Tabela 2: Descrição da população da diocese de Sá da Bandeira no período que vai de 1955 a 1960. Fonte: Relatório qüinqüenal a Roma dos anos 1955 a 1960, p. 2, arquivo da C.S.Sp., Paris, pasta 3L1.30b2.

O número de “indígenas católicos” é superior ao dos “pagãos”, “fato” que legitima o discurso da adesão dos Ovimbundu ao cristianismo. A presença dos protestantes na relação e seu número reduzido em relação aos católicos, se aponta para a já mencionada competição entre católicos e protestantes, reitera novamente o discuso da preponderância das conversões ao catolicismo em relação ao protestantismo entre os mesmos Ovimbundu. Os catecúmenos são testemunho da continuidade da obra, na medida em que representam potenciais cristãos. No mesmo relatório, são apresentados ainda números exaustivos

referentes à quantidade de missionários, professores, catequistas, catecúmenos, escolas e alunos internos em cada estação missionária.

Nos diversos relatórios e cartas, o processo de estabelecimento das missões e da evangelização propriamente dita é descrito pelos missionários como “florescente” ao mesmo tempo que apontam as dificuldades do trabalho: falta de pessoal, mortes e doenças, dificuldade de fazer com que os “indígenas” sigam a doutrina à risca, competição com as missões protestantes. Assim, os números dos relatórios confirmam a extensão dessa “cristandade”, com o aumento da administração de sacramentos, o maior número de “cristãos”. Ao longo dos anos, acompanha-se nos registros esse crescimento. Constroem-se edifícios, novas escolas, seminários. Formam-se novos catequistas, ordenam-se alguns “irmãos indígenas”, num processo visto como inevitável, mas que se deveria retardar o máximo possível, dada a “falta de preparo” dos “indígenas” no momento para assumir semelhante tarefa.

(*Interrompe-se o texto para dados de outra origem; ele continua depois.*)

-- ==== Sys2Proof/Decode.lean ====
section
/-! DEFINITION. The decoder of the 200 instruction words (R253 to R264, R268 to R286), total on every word and rejecting by
name, and after it the encoder written from the same tables. -/

namespace Sys2Proof

/-- Why a word is no instruction (R264). -/
inductive Reject where
  | reservedOpcode | unusedField | badSource | badDest | reservedM | badN | badH | reservedField
  deriving DecidableEq, Repr

/-- Bits [lo+len-1:lo] of a word given as a number. -/
def fld (w lo len : Nat) : Nat := w / 2 ^ lo % 2 ^ len

/-- R256: source codes. -/
def decSrc (c : Nat) : Except Reject Src :=
  if h : c < 80 then .ok (.v ⟨c, h⟩)
  else if h2 : c < 112 then .ok (.s ⟨c - 80, by omega⟩)
  else if c = 112 then .ok .z else if c = 113 then .ok .tix else if c = 114 then .ok .prv
  else if c = 115 then .ok .gix else if c = 116 then .ok .bix else if c = 117 then .ok .phx
  else if h3 : 120 ≤ c ∧ c < 128 then .ok (.b ⟨c - 120, by omega⟩)
  else .error .badSource

/-- R257: destination codes. -/
def decDst (c : Nat) : Except Reject Dst :=
  if h : c < 80 then .ok (.v ⟨c, h⟩)
  else if h2 : c < 112 then .ok (.s ⟨c - 80, by omega⟩)
  else if c = 112 then .ok .discard
  else .error .badDest

/-- R271: LOOP's A names a register. -/
def decReg (c : Nat) : Except Reject Src :=
  if c < 112 then decSrc c else .error .badSource

/-- R254: an unused operand field holds 112. -/
def unusedOp (c : Nat) : Except Reject Unit := if c = 112 then .ok () else .error .unusedField

/-- R254: any other unused field holds zero. -/
def unusedZ (x : Nat) : Except Reject Unit := if x = 0 then .ok () else .error .unusedField

/-- R260: M values the opcode map marks reserved. -/
def needM (x : Nat) (k : Nat) : Except Reject Unit := if x < k then .ok () else .error .reservedM

/-- R259: N where it may be 1, and where it must be 0. -/
def nBit (w : Nat) : Bool := fld w 23 1 == 1
def nZero (w : Nat) : Except Reject Unit := if fld w 23 1 = 0 then .ok () else .error .badN

/-- R254: H where it has no meaning. -/
def hZero (w : Nat) : Except Reject Unit := if fld w 23 1 = 0 then .ok () else .error .badH

/-- A condition on a field that the instruction defines. -/
def needF (b : Bool) : Except Reject Unit := if b then .ok () else .error .reservedField

/-- R271. -/
def decTgt (x : Nat) : Except Reject Tgt :=
  match x with
  | 0 => .ok .abs | 1 => .ok .rel | _ => .error .reservedM

def encTgt : Tgt → Nat
  | .abs => 0 | .rel => 1

/-- R270 RND. -/
def decRnd (x : Nat) : Except Reject Rnd :=
  match x with
  | 0 => .ok .rn | 1 => .ok .rz | 2 => .ok .ru | 3 => .ok .rd | _ => .error .reservedM

def encRnd : Rnd → Nat
  | .rn => 0 | .rz => 1 | .ru => 2 | .rd => 3

/-- R270 ARI. -/
def decAri (x : Nat) : Except Reject Ari :=
  match x with
  | 0 => .ok .i32 | 1 => .ok .i32sat | 2 => .ok .n32sat | 3 => .ok .i64 | _ => .error .reservedM

def encAri : Ari → Nat
  | .i32 => 0 | .i32sat => 1 | .n32sat => 2 | .i64 => 3

/-- R270 INT4. -/
def decInt4 (x : Nat) : Except Reject Int4 :=
  match x with
  | 0 => .ok .i32 | 1 => .ok .n32 | 2 => .ok .i64 | 3 => .ok .n64 | _ => .error .reservedM

def encInt4 : Int4 → Nat
  | .i32 => 0 | .n32 => 1 | .i64 => 2 | .n64 => 3

/-- R270 UN3. -/
def decUn3 (x : Nat) : Except Reject Un3 :=
  match x with
  | 0 => .ok .i32 | 1 => .ok .i32sat | 2 => .ok .i64 | _ => .error .reservedM

def encUn3 : Un3 → Nat
  | .i32 => 0 | .i32sat => 1 | .i64 => 2

/-- R270 W2. -/
def decW2 (x : Nat) : Except Reject W2 :=
  match x with
  | 0 => .ok .b32 | 1 => .ok .b64 | _ => .error .reservedM

def encW2 : W2 → Nat
  | .b32 => 0 | .b64 => 1

/-- R272. -/
def decCmpM (x : Nat) : Except Reject CmpM :=
  match x with
  | 0 => .ok .lt | 1 => .ok .le | 2 => .ok .ltn | 3 => .ok .len | _ => .error .reservedM

def encCmpM : CmpM → Nat
  | .lt => 0 | .le => 1 | .ltn => 2 | .len => 3

/-- R272. -/
def decCmpeM (x : Nat) : Except Reject CmpeM :=
  match x with
  | 0 => .ok .eq | 1 => .ok .ne | 2 => .ok .eq64 | 3 => .ok .ne64 | _ => .error .reservedM

def encCmpeM : CmpeM → Nat
  | .eq => 0 | .ne => 1 | .eq64 => 2 | .ne64 => 3

/-- R272. -/
def decScale (x : Nat) : Except Reject Scale :=
  match x with
  | 0 => .ok .x1 | 1 => .ok .x4 | 2 => .ok .x8 | 3 => .ok .x16 | _ => .error .reservedM

def encScale : Scale → Nat
  | .x1 => 0 | .x4 => 1 | .x8 => 2 | .x16 => 3

/-- R272. -/
def decMulwM (x : Nat) : Except Reject MulwM :=
  match x with
  | 0 => .ok .i64 | 1 => .ok .n64 | 2 => .ok .hiI | 3 => .ok .hiN | _ => .error .reservedM

def encMulwM : MulwM → Nat
  | .i64 => 0 | .n64 => 1 | .hiI => 2 | .hiN => 3

/-- R272, R281. -/
def decSgn32 (x : Nat) : Except Reject Sgn32 :=
  match x with
  | 0 => .ok .i32 | 1 => .ok .n32 | _ => .error .reservedM

def encSgn32 : Sgn32 → Nat
  | .i32 => 0 | .n32 => 1

/-- R273. -/
def decRotM (x : Nat) : Except Reject RotM :=
  match x with
  | 0 => .ok .l32 | 1 => .ok .r32 | 2 => .ok .l64 | 3 => .ok .r64 | _ => .error .reservedM

def encRotM : RotM → Nat
  | .l32 => 0 | .r32 => 1 | .l64 => 2 | .r64 => 3

/-- R273. -/
def decExtfM (x : Nat) : Except Reject ExtfM :=
  match x with
  | 0 => .ok .n32 | 1 => .ok .i32 | _ => .error .reservedM

def encExtfM : ExtfM → Nat
  | .n32 => 0 | .i32 => 1

/-- R274. -/
def decMovM (x : Nat) : Except Reject MovM :=
  match x with
  | 0 => .ok .b32 | 1 => .ok .b64 | 2 => .ok .b128 | _ => .error .reservedM

def encMovM : MovM → Nat
  | .b32 => 0 | .b64 => 1 | .b128 => 2

/-- R274, R275. -/
def decDimM (x : Nat) : Except Reject DimM :=
  match x with
  | 0 => .ok .d2 | 1 => .ok .d3 | _ => .error .reservedM

def encDimM : DimM → Nat
  | .d2 => 0 | .d3 => 1

/-- R275. -/
def decRedM (x : Nat) : Except Reject RedM :=
  match x with
  | 0 => .ok .add | 1 => .ok .mini | 2 => .ok .maxi | 3 => .ok .or | _ => .error .reservedM

def encRedM : RedM → Nat
  | .add => 0 | .mini => 1 | .maxi => 2 | .or => 3

/-- R275. -/
def decRedfM (x : Nat) : Except Reject RedfM :=
  match x with
  | 0 => .ok .add | 1 => .ok .min | 2 => .ok .max | _ => .error .reservedM

def encRedfM : RedfM → Nat
  | .add => 0 | .min => 1 | .max => 2

/-- R275. -/
def decFillM (x : Nat) : Except Reject FillM :=
  match x with
  | 0 => .ok .z | 1 => .ok .seed | _ => .error .reservedM

def encFillM : FillM → Nat
  | .z => 0 | .seed => 1

/-- R275. -/
def decPollM (x : Nat) : Except Reject PollM :=
  match x with
  | 0 => .ok .each | 1 => .ok .some | 2 => .ok .bits | 3 => .ok .same | _ => .error .reservedM

def encPollM : PollM → Nat
  | .each => 0 | .some => 1 | .bits => 2 | .same => 3

/-- R275. -/
def decQswpM (x : Nat) : Except Reject QswpM :=
  match x with
  | 0 => .ok .x | 1 => .ok .y | 2 => .ok .d | 3 => .ok .b0 | _ => .error .reservedM

def encQswpM : QswpM → Nat
  | .x => 0 | .y => 1 | .d => 2 | .b0 => 3

/-- R275. -/
def decQredM (x : Nat) : Except Reject QredM :=
  match x with
  | 0 => .ok .fadd | 1 => .ok .fmin | 2 => .ok .fmax | 3 => .ok .add | _ => .error .reservedM

def encQredM : QredM → Nat
  | .fadd => 0 | .fmin => 1 | .fmax => 2 | .add => 3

Como afirma Junqueira, tratando da abertura de novas missões, os padres indígenas deveriam ser convocados, quando necessário, apenas se acompanhados de um padre europeu: “il faudrait mettre un seul Missionnaire européen avec un indigène, car

les prêtres indigènes sont tous encore trop jeunes et inexperimentés pour prendre la direction d'une station” (carta do bispo Junqueira ao superior da Congregação em 1946,

arquivo da C.S.Sp., Paris, pasta 3L1.20a6). Em carta de 1958 ao superior da Congregação, afirma o bispo Alves: “Travailler pour les Noirs et négliger les Blancs c’est ça laisser la

tête et soigner les membres” (arquivo da C.S.Sp., Paris, pasta 3L1. 20A7). Vê-se, pois, que

a resistência da Congregação em transferir a liderança da Igreja aos “indígenas” perdurou enquanto foi possível.